While sounding a more positive note around the likely effectiveness of the approach, CEO and founder of Caerus Executive Frank Douglas agreed that diversity targets should be embedded in all parts of the employee lifecycle.
“The often-quoted McKinsey report on diversity stated that companies that are successful in achieving diversity and inclusion among women and ethnic minorities are 35% more likely to outperform their competitors. Therefore, while on the surface it is about diversity, at its heart it is about ‘alpha’ level performance. For that reason I endorse the approach,” he said.
“However, my work with companies has shown that they lack a key focus on retention. As such a more effective metric is both recruitment and retention.”
Helen Giles, executive director of people and governance for St Mungo's, agreed that this move constituted a powerful statement of intent: "What gets measured gets done, so Uber and other companies who are linking pay to achieving diversity goals are making a powerful statement of their commitment to change," she commented.
The news of Uber's new approach to incentivising diversity follows it becoming subject over recent years to widespread accusations of chauvinism under former chief executive Travis Kalanick. In 2017 former US attorney general Eric Holder was hired to conduct an investigation into Uber's gender policy, which led to 20 people being fired.
Kalanick announced that he would take a leave of absence for an unspecified period in June 2017, which followed a series of top-level departures, including senior vice president for business Emil Michael and president Jeff Jones. Among the issues leading up to Kalanick’s eventual permanent departure was a blog post by a former employee alleging sexism and harassment.
Other tech firms including Microsoft and Intel have also tied some executive pay to improving diversity.
Uber revealed this new policy in its most recent diversity report, which showed increases in women and BAME employees, but that the firm and its leadership remain largely white and male.

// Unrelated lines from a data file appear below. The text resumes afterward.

/-! ## The part of the state that commands leave alone -/

/-- The queue, the straps, and the arbiter's state, epoch, `T_KIND`, `T_SIDE` and `T_RENEW`. -/
abbrev Kept := (List Instr × Nat × Bool × Bool) × (ArbSt × BitVec 32 × Nat × Side × Nat)

/-- With them the pods and their channels, the boundary registers, time, the supply and VBUS. -/
abbrev Framed := Kept × (Tab Pod × Tab DigCh × Tab LoopCh × Tab Nat × Nat × Bool × Bool × Bool)

/-- The arbiter state and the fields of the tether word (R361, R366). -/
def Arbiter.key (a : Arbiter) : ArbSt × BitVec 32 × Nat × Side × Nat := (a.st, a.epoch, a.kind, a.side, a.renew)

@[simp] theorem setBeat_key (a : Arbiter) (x : Side) (b : Beat) : (a.setBeat x b).key = a.key := by cases x <;> rfl

@[simp] theorem withSteer_key (a : Arbiter) (x : Option Side) : Arbiter.key { a with steer := x } = a.key := rfl

/-- The part of a state that most commands leave alone. -/
def State.core (s : State) :
    Framed := (((s.pending, s.knotId, s.compat, s.safeBoot), s.arb.key), (s.pods, s.digs, s.loops, s.scans, s.now, s.supply, s.powerFail, s.vbus))

@[simp] theorem core_mk (a b c d e f g h i j k l m n o p q r t u v w z) :
  State.core (State.mk a b c d e f g h i j k l m n o p q r t u v w z) = (((a, d, e, f), m.key), (n, o, p, w, b, g, h, q)) := rfl

@[simp] theorem core_eta (s : State) : ((s.pending, s.knotId, s.compat, s.safeBoot), s.arb.key) = s.core.1 := rfl

@[simp] theorem core_eta2 (s : State) :
    (s.pods, s.digs, s.loops, s.scans, s.now, s.supply, s.powerFail, s.vbus) = s.core.2 := rfl

@[simp] theorem core_eta3 (s : State) : (s.core.1, s.core.2) = s.core := rfl

@[simp] theorem State_setCtrl_core (s : State) (x : Side) (c : Ctrl) : (s.setCtrl x c).core = s.core := by cases x <;> rfl

@[simp] theorem State_modCtrl_core (s : State) (x : Side) (f : Ctrl → Ctrl) :
    (s.modCtrl x f).core = s.core := by simp [State.modCtrl]

theorem foldl_core {α : Type} (g : State → α → State) (h : ∀ s a, (g s a).core = s.core) (l : List α) (s : State) :
    (l.foldl g s).core = s.core := by
  induction l generalizing s with
  | nil => rfl
  | cons a t ih => simp [ih, h]

@[simp] theorem foldl_core' {α : Type} (g : State → α → State) (l : List α) (s : State) (h : ∀ s a, (g s a).core = s.core) :
    (l.foldl g s).core = s.core := foldl_core g h l s

@[simp] theorem ite_core (p : Prop) [Decidable p] (a b : State) :
    (if p then a else b).core = if p then a.core else b.core := by split <;> rfl

@[simp] theorem State_onActive_core (s : State) (f : Side → Ctrl → State) (h : ∀ x, (f x (s.ctrl x)).core = s.core) :
    (s.onActive f).core = s.core := by
  unfold State.onActive; split <;> simp [h]

theorem onActive_t {s s0 : State} (f : Side → Ctrl → State) (hs : s.core = s0.core) (h : ∀ x, (f x (s.ctrl x)).core = s0.core) :
    (s.onActive f).core = s0.core := by
  unfold State.onActive; split <;> simp [h, hs]

theorem foldl_t {α : Type} {s s0 : State} (g : State → α → State) (l : List α) (h : ∀ s a, (g s a).core = s.core) (hs : s.core = s0.core) :
    (l.foldl g s).core = s0.core := by rw [foldl_core g h, hs]

theorem ite_t {p : Prop} [Decidable p] {a b s0 : State} (ha : a.core = s0.core) (hb : b.core = s0.core) :
    (if p then a else b).core = s0.core := by split <;> assumption

@[simp] theorem ite_fst' {α β : Type} (p : Prop) [Decidable p] (a b : α × β) :
    (if p then a else b).1 = if p then a.1 else b.1 := by split <;> rfl

@[simp] theorem ite_snd' {α β : Type} (p : Prop) [Decidable p] (a b : α × β) :
    (if p then a else b).2 = if p then a.2 else b.2 := by split <;> rfl

/-- Every next state of an outcome has the part `k`. -/
def Keeps (o : Host.Outcome State Fault Refusal) (k : Framed) : Prop := ∀ t, o = .next t → t.core = k

@[simp] theorem keeps_next (t k) : Keeps (.next t) k ↔ t.core = k := ⟨fun h => h t rfl, fun h t' e => by cases e; exact h⟩

@[simp] theorem keeps_fault (f k) : Keeps (.fault f) k := fun _ h => nomatch h

@[simp] theorem keeps_refused (f k) : Keeps (.refused f) k := fun _ h => nomatch h

theorem keeps_ite {c : Prop} [Decidable c] {a b : Host.Outcome State Fault Refusal} {k} (ha : Keeps a k) (hb : Keeps b k) :
    Keeps (if c then a else b) k := by split <;> assumption

theorem onActive_t1 {s s0 : State} (f : Side → Ctrl → State) (hs : s.core.1 = s0.core.1) (h : ∀ x, (f x (s.ctrl x)).core.1 = s0.core.1) :
    (s.onActive f).core.1 = s0.core.1 := by
  unfold State.onActive; split <;> simp [h, hs]

@[simp] theorem State_onActive_core1 (s : State) (f : Side → Ctrl → State) (h : ∀ x, (f x (s.ctrl x)).core.1 = s.core.1) :
    (s.onActive f).core.1 = s.core.1 := onActive_t1 f rfl h

theorem foldl_t1 {α : Type} {s s0 : State} (g : State → α → State) (l : List α) (h : ∀ s a, (g s a).core.1 = s.core.1) (hs : s.core.1 = s0.core.1) :
    (l.foldl g s).core.1 = s0.core.1 := by
  induction l generalizing s with
  | nil => exact hs
  | cons a t ih => exact ih ((h s a).trans hs)

@[simp] theorem foldl_core1 {α : Type} (g : State → α → State) (l : List α) (s : State) (h : ∀ s a, (g s a).core.1 = s.core.1) :
    (l.foldl g s).core.1 = s.core.1 := foldl_t1 g l h rfl

/-- Every next state of an outcome has the kept part `k`. -/
def Keeps1 (o : Host.Outcome State Fault Refusal) (k : Kept) : Prop := ∀ t, o = .next t → t.core.1 = k

@[simp] theorem keeps1_next (t k) : Keeps1 (.next t) k ↔ t.core.1 = k := ⟨fun h => h t rfl, fun h t' e => by cases e; exact h⟩

@[simp] theorem keeps1_fault (f k) : Keeps1 (.fault f) k := fun _ h => nomatch h

@[simp] theorem keeps1_refused (f k) : Keeps1 (.refused f) k := fun _ h => nomatch h

theorem keeps1_ite {c : Prop} [Decidable c] {a b : Host.Outcome State Fault Refusal} {k} (ha : Keeps1 a k) (hb : Keeps1 b k) :
    Keeps1 (if c then a else b) k := by split <;> assumption

/-- The arbiter as it starts: no lease in force (R361, R365). -/
def freshKey : ArbSt × BitVec 32 × Nat × Side × Nat := (.start, 0, 0, .a, 0)

/-- The kept part is unchanged, or the arbiter has started again. -/
def Follows (s : State) (k : Framed) : Prop := s.core = k ∨ s.core.1 = (k.1.1, freshKey)

theorem follows_of_eq {s : State} {k : Framed} (h : s.core = k) : Follows s k := .inl h

theorem follows_trans {s t : State} {k : Framed} (h : Follows t s.core) (h' : Follows s k) : Follows t k := by
  rcases h with h | h <;> rcases h' with h' | h' <;> simp [Follows, h, h']

theorem follows_congr {s t : State} {k : Framed} (h : t.core = s.core) : Follows t k ↔ Follows s k := by simp [Follows, h]

end Sys2Proof.Machine
end

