-- ==== Sys2Proof/Laws/FrameModule.lean ====
section
/-! SUPPORT. Frame lemmas of redundancy, the rope, the request path, the ports, the supply and the debug units: each leaves the command queue, the straps and the tether word as they were
(`State.core`), or says what it makes of them. -/

namespace Sys2Proof.Machine

@[simp] theorem execHeartbeatSend_core (x : Side) (s : State) (k) (hk : s.core = k) : Keeps (execHeartbeatSend x s) k := by
  subst hk
  unfold execHeartbeatSend
  split <;> simp

@[simp] theorem execHeartbeatReceive_core (x : Side) (w : BitVec 64) (s : State) (k) (hk : s.core = k) :
    Keeps (execHeartbeatReceive x w s) k := by
  subst hk
  unfold execHeartbeatReceive
  dsimp only; split <;> simp

@[simp] theorem execControllerFailed_core (x : Side) (s : State) (k) (hk : s.core = k) :
    Keeps (execControllerFailed x s) k := by
  subst hk
  unfold execControllerFailed
  dsimp only; split <;> simp

theorem execTetherGrant_core (s t : State) (h : execTetherGrant s = .next t) :
    t.core = s.core ∨ ∃ y why, s.grantDue = some (y, why) ∧
      t.core = ((s.core.1.1, .held y, s.arb.nextEpoch, 1, y, 0), s.core.2) := by
  unfold execTetherGrant at h
  split at h
  · cases h; exact .inl rfl
  · rename_i y why hg
    cases h
    refine .inr ⟨y, why, hg, ?_⟩
    simp only [State_steerTo_core, State_modCtrl_core]
    rfl

theorem execTetherRenewal_core (s t : State) (h : execTetherRenewal s = .next t) :
    t.core = s.core ∨ ∃ x, s.arb.st = .held x ∧
      t.core = ((s.core.1.1, .held x, s.arb.epoch, s.arb.kind, s.arb.side, (s.arb.renew + 1) % 16), s.core.2) := by
  unfold execTetherRenewal at h
  split at h
  · rename_i x hx
    dsimp only at h
    split at h
    · cases h; exact .inr ⟨x, hx, by rw [← hx]; rfl⟩
    · cases h; exact .inl rfl
  · cases h; exact .inl rfl

theorem execArbiterLeaseEnd_core (s t : State) (h : execArbiterLeaseEnd s = .next t) :
    t.core = s.core ∨ ∃ x, s.arb.st = .held x ∧
      t.core = ((s.core.1.1, .vacant, s.arb.epoch, 0, s.arb.side, s.arb.renew), s.core.2) := by
  unfold execArbiterLeaseEnd at h
  split at h
  · rename_i x hx
    split at h
    · cases h; exact .inl rfl
    · cases h; exact .inr ⟨x, hx, rfl⟩
  · cases h; exact .inl rfl

@[simp] theorem execArbiterResetPulse_core (x : Side) (s : State) (k) (hk : s.core = k) :
    Keeps (execArbiterResetPulse x s) k := by
  subst hk
  unfold execArbiterResetPulse
  dsimp only; (repeat' split) <;> simp

theorem execArbiterStart_core (s t : State) (h : execArbiterStart s = .next t) :
    t.core = s.core ∨ t.core = ((s.core.1.1, freshKey), s.core.2) := by
  unfold execArbiterStart at h
  split at h
  · dsimp only at h
    split at h
    · cases h; exact .inr (State_steerTo_core _ _)
    · cases h; exact .inr rfl
  · cases h; exact .inl rfl

@[simp] theorem execArbiterRenewWatch_core (x : Side) (s : State) (k) (hk : s.core = k) :
    Keeps (execArbiterRenewWatch x s) k := by
  subst hk
  unfold execArbiterRenewWatch
  split <;> simp

@[simp] theorem State_takeDeferred_core (s : State) (x : Side) : (s.takeDeferred x).core = s.core := by
  simp [State.takeDeferred]

@[simp] theorem State_takeDuties_core (s : State) (x : Side) (planned : Bool) : (s.takeDuties x planned).core = s.core := by
  simp [State.takeDuties]

@[simp] theorem State_takeTag_core (s : State) (x : Side) (f : Flight) : (s.takeTag x f).core = s.core := by
  unfold State.takeTag
  split <;> simp

@[simp] theorem State_takeTags_core (s : State) (x : Side) (fs : List Flight) : (s.takeTags x fs).core = s.core := by
  simp [State.takeTags]
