theorem test_keep_hypotheses :
    (tGroups none 0x11).ctrlA.groups = [tGroup none] ∧ (tGroup none).begun = true ∧ (tGroup none).tag = none ∧
    ([0x61, 0x11].all fun op =>
      let u := (tGroups (some 2) op).modCtrl .a fun c => { c.writeGroup (tGroup (some 2)).words with groups := beginGroup false [] }
      u.ctrlA.flight 2 == some { tFlight with op, payload := [0], committed := true } && u.ctrlA.isActive &&
        endOp op [0] == (op == 0x61)) = true := by decide +kernel

/-! ## Links, pods and channels -/

/-- A pod with power on every link end, each in a receive state, and its channels. -/
def tPod (link : Nat) (p : Pod) (ds : Tab DigCh) (ls : Tab LoopCh) : State := { tState with pods := [(link, p)], digs := ds, loops := ls }
/-- The uplink receivers of A on link 95. -/
def tUp (r : Rx) : State := tWith { tActive with up := [(95, { rx := r })] }
/-- A good uplink frame of the loop pod on link 95. -/
def tFrameUp (seq : Nat) (typ : Nat) : UpFrame := { link := 95, seq, hdr := BitVec.ofNat 48 (typ * 2 ^ 44), pstat := 0, payload := 0 }

theorem test_link_hypotheses :
    95 < 96 ∧ tActive.inReset = false ∧ tActive.isActive = true ∧ tStandby.isActive = false ∧ (tReset 4 5).ctrlB.inReset = true ∧
    ((tPod 95 { powered := true } [] []).pod 95).powered = true ∧ uhType (tFrameUp 8 15) ≠ b2n (decide (64 ≤ 95)) ∧
    uhType (tFrameUp 8 1) = b2n (decide (64 ≤ 95)) ∧
    (((tUp { st := .good, seq := 7 }).ctrlA.uplink 95).rx.takeGood 8).2 = true ∧
    (((tUp { st := .hunt, seq := 7 }).ctrlA.uplink 95).rx.takeGood 8).1.st = .hunt ∧
    (({ st := .hunt, seq := 7, good := 1 } : Rx).takeGood 8).1.st = .good ∧ (({ st := .good, seq := 7 } : Rx).takeGood 80).2 = false ∧ seqFollows 4095 15 = true ∧ seqFollows 4095 16 = false := by decide +kernel

/-- Receive states at the bounds of R264's counts. -/
theorem test_receive_states :
    ({ st := .degraded, bad := 15 } : Rx).takeBad.st = .hunt ∧ ({ st := .good, bad := 1 } : Rx).takeBad.st = .good ∧
    ({ st := .good, bad := 2 } : Rx).takeBad.st = .degraded ∧ ({ st := .degraded, bad := 14 } : Rx).takeBad.st = .degraded ∧
    (({ st := .degraded, good := 15, seq := 1 } : Rx).takeGood 2).1.st = .good ∧
    (({ st := .degraded, good := 14, seq := 1 } : Rx).takeGood 2).1.st = .degraded := by decide +kernel

/-- A downlink frame of the holder with its tether word, and a pod that holds epoch 5 under lease. -/
def tDown (tether : BitVec 48) : DownHdr := { side := .a, seq := 8, mode := 3, ftime := 0, tether }
def tLeased : Pod :=
  { powered := true, epoch := 5, lease := true, leaseEnd := tState.now + 1, rxA := { st := .good, seq := 7 }, mode := .service
    reqNo := some 1 }
def tLeasedPod : State := tPod 95 tLeased [] [(0x47F, { configured := true, cfg := mkw [(115, 114, 1), (111, 110, 1)] })]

As of March 2019 44.7% of US employees were white, down from 48.6% a year ago. Globally women accounted for 40.9% of the workforce, up from 38% last year.
The proportion of women in leadership rose to 28% from 21% globally in 2018. However, in tech leadership roles the percentage of women dropped from 15.5% to 13.8%.
Other tech companies have also recently been accused of cultures that ignore or perpetuate harassment and gendered discrimination. At the end of last year co-ordinated action at Google saw employees and contractors walk out of 50 locations.
Dubbed ‘Walkout for Real Change’, this was organised in response to the news that Google had fired 48 staff over the past two years as a result of alleged sexual harassment.
Uber has also faced a series of scandals, including two women being sexually assaulted by one of its driver and a passenger kidnapping. It is also subject to ongoing debate and legal challenges regarding the employment status and treatment of drivers.
Regarding this latter issue, executive director of The Equality Trust Wanda Wyporska commented: “It’s always great to see action on diversity and a focus from the top and I look forward to seeing results rather than just headlines. However, let us not be distracted from the working practices of the company and treatment of those who produce the profit for those highly paid executives: the drivers.”